[Stored data entries]
----

-- ==== Sys2Proof/Laws/State.lean ====
section
/-! SUPPORT. One lemma per field per update, so that no proof unfolds a record update. -/

namespace Sys2Proof.Machine

/-! ## Register sets -/

@[simp] theorem Regs.setX_x (r : Regs) (i : Reg) (v : Word) : (r.setX i v).x = r.x.set i.toNat v i.isLt := rfl
@[simp] theorem Regs.setX_fw (r : Regs) (i : Reg) (v : Word) : (r.setX i v).fw = r.fw := rfl
@[simp] theorem Regs.setX_lo (r : Regs) (i : Reg) (v : Word) : (r.setX i v).lo = r.lo := rfl
@[simp] theorem Regs.setX_hi (r : Regs) (i : Reg) (v : Word) : (r.setX i v).hi = r.hi := rfl
@[simp] theorem Regs.setX_ea (r : Regs) (i : Reg) (v : Word) : (r.setX i v).ea = r.ea := rfl
@[simp] theorem Regs.setX_fcsr (r : Regs) (i : Reg) (v : Word) : (r.setX i v).fcsr = r.fcsr := rfl
@[simp] theorem Regs.setX_pc (r : Regs) (i : Reg) (v : Word) : (r.setX i v).pc = r.pc := rfl
@[simp] theorem Regs.setX_npc (r : Regs) (i : Reg) (v : Word) : (r.setX i v).npc = r.npc := rfl
@[simp] theorem Regs.setX_nnpc (r : Regs) (i : Reg) (v : Word) : (r.setX i v).nnpc = r.nnpc := rfl

@[simp] theorem Regs.setFw_x (r : Regs) (i : Reg) (v : Word) : (r.setFw i v).x = r.x := rfl
@[simp] theorem Regs.setFw_fw (r : Regs) (i : Reg) (v : Word) : (r.setFw i v).fw = r.fw.set i.toNat v i.isLt := rfl
@[simp] theorem Regs.setFw_lo (r : Regs) (i : Reg) (v : Word) : (r.setFw i v).lo = r.lo := rfl
@[simp] theorem Regs.setFw_hi (r : Regs) (i : Reg) (v : Word) : (r.setFw i v).hi = r.hi := rfl
@[simp] theorem Regs.setFw_ea (r : Regs) (i : Reg) (v : Word) : (r.setFw i v).ea = r.ea := rfl
@[simp] theorem Regs.setFw_fcsr (r : Regs) (i : Reg) (v : Word) : (r.setFw i v).fcsr = r.fcsr := rfl
@[simp] theorem Regs.setFw_pc (r : Regs) (i : Reg) (v : Word) : (r.setFw i v).pc = r.pc := rfl
@[simp] theorem Regs.setFw_npc (r : Regs) (i : Reg) (v : Word) : (r.setFw i v).npc = r.npc := rfl
@[simp] theorem Regs.setFw_nnpc (r : Regs) (i : Reg) (v : Word) : (r.setFw i v).nnpc = r.nnpc := rfl

@[simp] theorem Regs.setLo_x (r : Regs) (v : Word) : (r.setLo v).x = r.x := rfl
@[simp] theorem Regs.setLo_fw (r : Regs) (v : Word) : (r.setLo v).fw = r.fw := rfl
@[simp] theorem Regs.setLo_lo (r : Regs) (v : Word) : (r.setLo v).lo = v := rfl
@[simp] theorem Regs.setLo_hi (r : Regs) (v : Word) : (r.setLo v).hi = r.hi := rfl
@[simp] theorem Regs.setLo_ea (r : Regs) (v : Word) : (r.setLo v).ea = r.ea := rfl
@[simp] theorem Regs.setLo_fcsr (r : Regs) (v : Word) : (r.setLo v).fcsr = r.fcsr := rfl
@[simp] theorem Regs.setLo_pc (r : Regs) (v : Word) : (r.setLo v).pc = r.pc := rfl
@[simp] theorem Regs.setLo_npc (r : Regs) (v : Word) : (r.setLo v).npc = r.npc := rfl
@[simp] theorem Regs.setLo_nnpc (r : Regs) (v : Word) : (r.setLo v).nnpc = r.nnpc := rfl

----

How to complete this task:
Transcribe the records above exactly, beginning at the line that contains "(r.setX i v).fcsr = r.fcsr := rfl" and ending with the line that contains "(r.setFw i v).hi = r.hi := rfl", both included, and nothing else.

Result of the exercise:
@[simp] theorem Regs.setX_fcsr (r : Regs) (i : Reg) (v : Word) : (r.setX i v).fcsr = r.fcsr := rfl
@[simp] theorem Regs.setX_pc (r : Regs) (i : Reg) (v : Word) : (r.setX i v).pc = r.pc := rfl
@[simp] theorem Regs.setX_npc (r : Regs) (i : Reg) (v : Word) : (r.setX i v).npc = r.npc := rfl
@[simp] theorem Regs.setX_nnpc (r : Regs) (i : Reg) (v : Word) : (r.setX i v).nnpc = r.nnpc := rfl

@[simp] theorem Regs.setFw_x (r : Regs) (i : Reg) (v : Word) : (r.setFw i v).x = r.x := rfl
@[simp] theorem Regs.setFw_fw (r : Regs) (i : Reg) (v : Word) : (r.setFw i v).fw = r.fw.set i.toNat v i.isLt := rfl
@[simp] theorem Regs.setFw_lo (r : Regs) (i : Reg) (v : Word) : (r.setFw i v).lo = r.lo := rfl
@[simp] theorem Regs.setFw_hi (r : Regs) (i : Reg) (v : Word) : (r.setFw i v).hi = r.hi := rfl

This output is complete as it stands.